Waking up I emerged out of the tent blinking into sharp light of a stunning morning. Now before I could actually start walking this morning through I had to take some water out and stash it at Yellowgum Camp, the tank out there is out of action at the moment due to an infestation of bees becoming trapped inside and polluting the water. Now I suppose I could of carried water for two days and 45 kilometres but you know, I'm old and broken so I figured that the better option would be to head out in the ute and drop some water. Yeah what could go wrong with that plan, well after driving along Dahlenburghs Mill Track until Mt Arapilis was starting to tower above me I reluctantly admitted to myself that I may have missed the point where the DDW crossed the track, hmmm. A fifteen point turn later I headed back the way I'd come, keeping a close eye out for my intersecting walk, arriving at Centre Track I'd overshot in the other direction, bugger me! Another fifteen point turn later and I'm heading back in my original direction, the good news was that as the rutted sandy track was now familiar to me so it left me more time to scan the scrub looking for the elusive DDW. I managed to locate my walking track near the top of a small dune and headed into Yellowgum Camp with my water and tent. The end result of all this faffing about though was that I didn't actually get back to Kiata Campground and start walking until 1 in the afternoon.
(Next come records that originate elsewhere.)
/-- What the engine of a cavity, the lock it asks and those who follow them do at an event: an engine that they bring to
a stop is cold (R131), and its table lock is clear exactly where its cycle has ended (R49). -/
structure EngineActs (c : Cavity) (s t : State) : Prop extends EngineFrame c s t where
  stopped : (t.engine c).state = .running ∨ t.engine c = s.engine c ∨ coldNow t c
  idle : (s.engine c).state = .idle → (t.engine c).state = .idle ∧ t.tableLocks.get c = s.tableLocks.get c
  tableLock : (s.engine c).state ≠ .idle →
    t.tableLocks.get c = (s.tableLocks.get c && decide ((t.engine c).state ≠ .idle))

namespace EngineFrame

variable {c : Cavity} {s t u : State}

theorem ofSettles (h : Settles s t) : EngineFrame c s t where
  sup := h.sup
  bandIndex := h.bandIndex
  channels := h.channels
  drive := h.drive
  fan := h.fan
  holds := h.holds
  faults d := by simp only [lock, h.locks]
  otherEngine d _ := by simp only [engine, h.engines]
  otherLock d _ := by simp only [lock, h.locks]
  otherTableLock d _ := by rw [h.tableLocks]

theorem frontDemand (h : EngineFrame c s t) : t.frontDemand = s.frontDemand := by
  unfold State.frontDemand State.isValid State.channel
  rw [h.channels]

theorem trans (h : EngineFrame c s t) (k : EngineFrame c t u) : EngineFrame c s u where
  sup := k.sup.trans h.sup
  bandIndex := k.bandIndex.trans h.bandIndex
  channels := k.channels.trans h.channels
  drive := by rw [k.drive, h.drive]
  fan := h.fan.trans (h.frontDemand ▸ k.fan)
  holds e x := h.holds e (k.holds e x)
  faults d := (k.faults d).trans (h.faults d)
  otherEngine d hd := (k.otherEngine d hd).trans (h.otherEngine d hd)
  otherLock d hd := (k.otherLock d hd).trans (h.otherLock d hd)
  otherTableLock d hd := (k.otherTableLock d hd).trans (h.otherTableLock d hd)

theorem modEngine (s : State) (c : Cavity) (fn : Engine → Engine) : EngineFrame c s (s.modEngine c fn) :=
  ⟨rfl, rfl, rfl, rfl, .refl, fun _ => id, fun _ => rfl, fun _ h => engine_modEngine_ne s h fn, fun _ _ => rfl,
    fun _ _ => rfl⟩

theorem tableLock (s : State) (c : Cavity) (x : Bool) : EngineFrame c s (s.setTableLock c x) :=
  ⟨rfl, rfl, rfl, rfl, .refl, fun _ => id, fun _ => rfl, fun _ _ => rfl, fun _ _ => rfl,
    fun _ h => by simp [h]⟩

theorem post (s : State) (c : Cavity) (b : Block) (x : EventBody) : EngineFrame c s (s.post b x) :=
  ⟨rfl, rfl, rfl, rfl, .refl, fun _ => id, fun _ => rfl, fun _ _ => rfl, fun _ _ => rfl, fun _ _ => rfl⟩

theorem applyLock (s : State) (c : Cavity) (x : LockStep) (h : x.lock.faults = (s.lock c).faults) :
    EngineFrame c s (s.applyLock c x) := by
  obtain ⟨y, hy⟩ := applyLock_rest c x s
  refine ⟨by simp [hy], by simp [hy], by simp [hy], by simp [hy], by simp [hy, Relation.ReflTransGen.refl],
    fun e => by simp [hy, holdsGrant], fun d => ?_, by simp, fun d hd => by simp [hd], by simp⟩
  by_cases hd : d = c
  · subst hd; simp [h]
  · simp [hd]

theorem askLock (c : Cavity) (w : Bool) (q : LockRequest) (s : State) : EngineFrame c s (s.askLock c w q).1 :=
  applyLock _ _ _ (LockCtl.request_faults ..).1

end EngineFrame

namespace EngineActs

variable {c : Cavity} {s t u : State}

/-- A step that leaves the engine and the table lock as they were. -/
theorem ofFrame (h : EngineFrame c s t) (he : t.engine c = s.engine c) (ht : t.tableLocks = s.tableLocks) :
    EngineActs c s t where
  toEngineFrame := h
  stopped := .inr (.inl he)
  idle x := ⟨he ▸ x, by rw [ht]⟩
  tableLock x := by simp [ht, he, x]

theorem ofSettles (h : Settles s t) : EngineActs c s t :=
  ofFrame (.ofSettles h) (by simp only [engine, h.engines]) h.tableLocks

theorem refl (s : State) : EngineActs c s s := ofSettles (.refl s)

theorem trans (h : EngineActs c s t) (k : EngineActs c t u) : EngineActs c s u where
  toEngineFrame := h.toEngineFrame.trans k.toEngineFrame
  stopped := by
    rcases k.stopped with x | x | x
    · exact .inl x
    · rcases h.stopped with y | y | y
      · exact .inl (x ▸ y)
      · exact .inr (.inl (x.trans y))
      · exact .inr (.inr (coldNow_of_holds k.holds y))
    · exact .inr (.inr x)
  idle x := by
    obtain ⟨hi, ht⟩ := h.idle x
    obtain ⟨ki, kt⟩ := k.idle hi
    exact ⟨ki, kt.trans ht⟩
  tableLock x := by
    by_cases i : (t.engine c).state = .idle
    · obtain ⟨ki, kt⟩ := k.idle i
      rw [kt, h.tableLock x, ki, i]
    · rw [k.tableLock i, h.tableLock x]
      simp [i]

/-- An engine that goes on in the state it was in, with what follows announced. -/
theorem announced (fn : Engine → Engine) (s : State) (hs : (fn (s.engine c)).state = .running)
    (hi : (s.engine c).state ≠ .idle) : EngineActs c s (announce (s.modEngine c fn)) where
  toEngineFrame := (EngineFrame.modEngine s c fn).trans (.ofSettles (.announce _))
  stopped := .inl (by simpa using hs)
  idle x := absurd x hi
  tableLock _ := by simp [hs]

/-- An engine that stops short of IDLE, with what follows announced, is cold (R131). -/
theorem stops (fn : Engine → Engine) (s : State) (hs : (fn (s.engine c)).state ≠ .running)
    (hn : (fn (s.engine c)).state ≠ .idle) (hr : ∀ t, (fn (s.engine c)).catalyst ≠ .on t)
    (hi : (s.engine c).state ≠ .idle) :
    EngineActs c s (announce (s.modEngine c fn)) where
  toEngineFrame := (EngineFrame.modEngine s c fn).trans (.ofSettles (.announce _))
  stopped := by
    refine .inr (.inr (announce_coldNow (permission_of_stopped (by simpa using hs) ?_)))
    unfold regulationOn
    rw [engine_modEngine_same]
    split
    · rename_i t ht; exact absurd ht (hr t)
    · rfl
  idle x := absurd x hi
  tableLock _ := by simp [hn]

end EngineActs

end Sys2Proof.Machine
end

section
/-!
PROOFS. The operations of the Cycle Engine one by one: what each does to its engine and to the lock it asks, and that it
keeps to the frame of EngineActs.
-/

namespace Sys2Proof.Machine

open Sys2Proof State

/-! ## Frames -/

namespace EngineActs

variable {c : Cavity} {s t : State}

/-- A step of a running engine that runs on. -/
theorem ofRunning (h : EngineFrame c s t) (hs : (s.engine c).state = .running)
    (ht : (t.engine c).state = .running) (hl : t.tableLocks = s.tableLocks) : EngineActs c s t where
  toEngineFrame := h
  stopped := .inl ht
  idle x := by rw [hs] at x; cases x
  tableLock _ := by simp [hl, ht]

theorem post (s : State) (c : Cavity) (b : Block) (x : EventBody) : EngineActs c s (s.post b x) :=
  ofFrame (.post ..) rfl rfl

theorem askLock (c : Cavity) (w : Bool) (q : LockRequest) (s : State) : EngineActs c s (s.askLock c w q).1 :=
  ofFrame (.askLock ..) (engine_applyLock ..) (tableLocks_applyLock ..)

end EngineActs

/-! ## Entering IDLE and the abort -/

namespace State

/-- The engine in IDLE is as R113 to R115 have it. -/
@[simp] theorem toIdle_engine (c : Cavity) (r : CycleResult) (k : Condition) (s : State) :
    (s.toIdle c r k).engine c = endedBy r k (s.lock c).state (s.engine c) := by
  simp [toIdle, endedBy, outcomeOf]

@[simp] theorem toIdle_lock (c d : Cavity) (r : CycleResult) (k : Condition) (s : State) :
    (s.toIdle c r k).lock d = s.lock d := by simp [toIdle]

@[simp] theorem toIdle_tableLocks (c : Cavity) (r : CycleResult) (k : Condition) (s : State) :
    (s.toIdle c r k).tableLocks = s.tableLocks.set c false := by simp [toIdle]

end State

namespace EngineActs

variable {c : Cavity}

theorem toIdle (c : Cavity) (r : CycleResult) (k : Condition) (s : State) (h : (s.engine c).state ≠ .idle) :
    EngineActs c s (s.toIdle c r k) where
  toEngineFrame := (((EngineFrame.modEngine s c _).trans (.tableLock _ c false)).trans (.post ..)).trans
    (.ofSettles (.announce _))
  stopped := by
    refine .inr (.inr (announce_coldNow (permission_of_stopped ?_ ?_)))
    · simp
    · simp [regulationOn]
  idle x := absurd x h
  tableLock _ := by simp [endedBy]

theorem judgeSafeCool (c : Cavity) (s : State) : EngineActs c s (s.judgeSafeCool c) := by
  unfold State.judgeSafeCool
  dsimp only
  split
  · rename_i h
    exact toIdle _ _ _ _ (by rw [h.1]; nofun)
  · exact refl s

theorem abortAsk (c : Cavity) (s : State) : EngineActs c s (s.abortAsk c) := by
  unfold State.abortAsk
  split <;> first | exact askLock .. | exact refl s

theorem abortRecord (c : Cavity) (k : Condition) (s : State) : EngineActs c s (s.abortRecord c k) := by
  unfold State.abortRecord
  dsimp only
  split
  · exact post ..
  · exact refl s

end EngineActs

namespace State

variable (c d : Cavity) (k : Condition) (s : State)

@[simp] theorem abortRecord_engine : (s.abortRecord c k).engine d = s.engine d := by
  unfold abortRecord; dsimp only; split <;> rfl
@[simp] theorem abortRecord_lock : (s.abortRecord c k).lock d = s.lock d := by
  unfold abortRecord; dsimp only; split <;> rfl
@[simp] theorem abortAsk_engine : (s.abortAsk c).engine d = s.engine d := by
  unfold abortAsk; split <;> simp [askLock]

/-- The policy is judged on the tables, the bands and the channels alone (R41). -/
theorem policy_congr {s t : State} (ht : t.tables = s.tables) (hb : t.bandIndex = s.bandIndex)
    (hc : t.channels = s.channels) (c : Cavity) : t.policy c = s.policy c := by
  unfold policy bandFields bandTable bandNow isValid channel
  rw [ht, hb, hc]

/-- A release that the engine asks for with the wait option, in the lock states in which it does anything (R61, R110).
-/
theorem release_lock (p : DoorPolicy) (l : LockCtl)
    (h : l.state = .engaged ∨ l.state = .engaging ∨ l.state = .releasing) :
    (LockCtl.release p true .engine l).1.lock = askedByAbort p l := by
  obtain ⟨x, motor, motion, slot, pending, faults, levels⟩ := l
  rcases h with h | h | h <;> cases h
  · simp only [LockCtl.release, LockCtl.releaseEngaged, askedByAbort]
    split <;> rfl
  · rfl
  · rcases slot with _ | ⟨_ | _, by_⟩ <;> rfl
It took my awhile to find this intersection. Parked on the side of Dahlenburghs Mill Track doing my water drop.
It was around 1pm by the time I actually started walking.
So my cruisey first day was now not so cruisey, over 20 kilometres in 5 hours is a solid walk even in the flat desert landscape. The DDW heads out of Kiata Campground on a soft sandy track and basically stays on it for the duration of the walk, the route soon forks to the right (the left hand track would be my return route in a couple of days) and heads towards a long low ridge that heads south. The walking along here alternates between red clay and the ubiquitous sand and the low vegetation allows for some nice views out over the surrounding country, arriving at Trig Point it was time for a late lunch while I took in what is arguably the most expansive view on the DDW.
The right fork was todays route, hopefully I'd emerge from the track on the left in 3 days time.
The walking starts off pretty easy as it climbs up along a gentle ridge towards Trig Point.
That'd be the trig.
Mt Arapiles from the lookout at Trig Point.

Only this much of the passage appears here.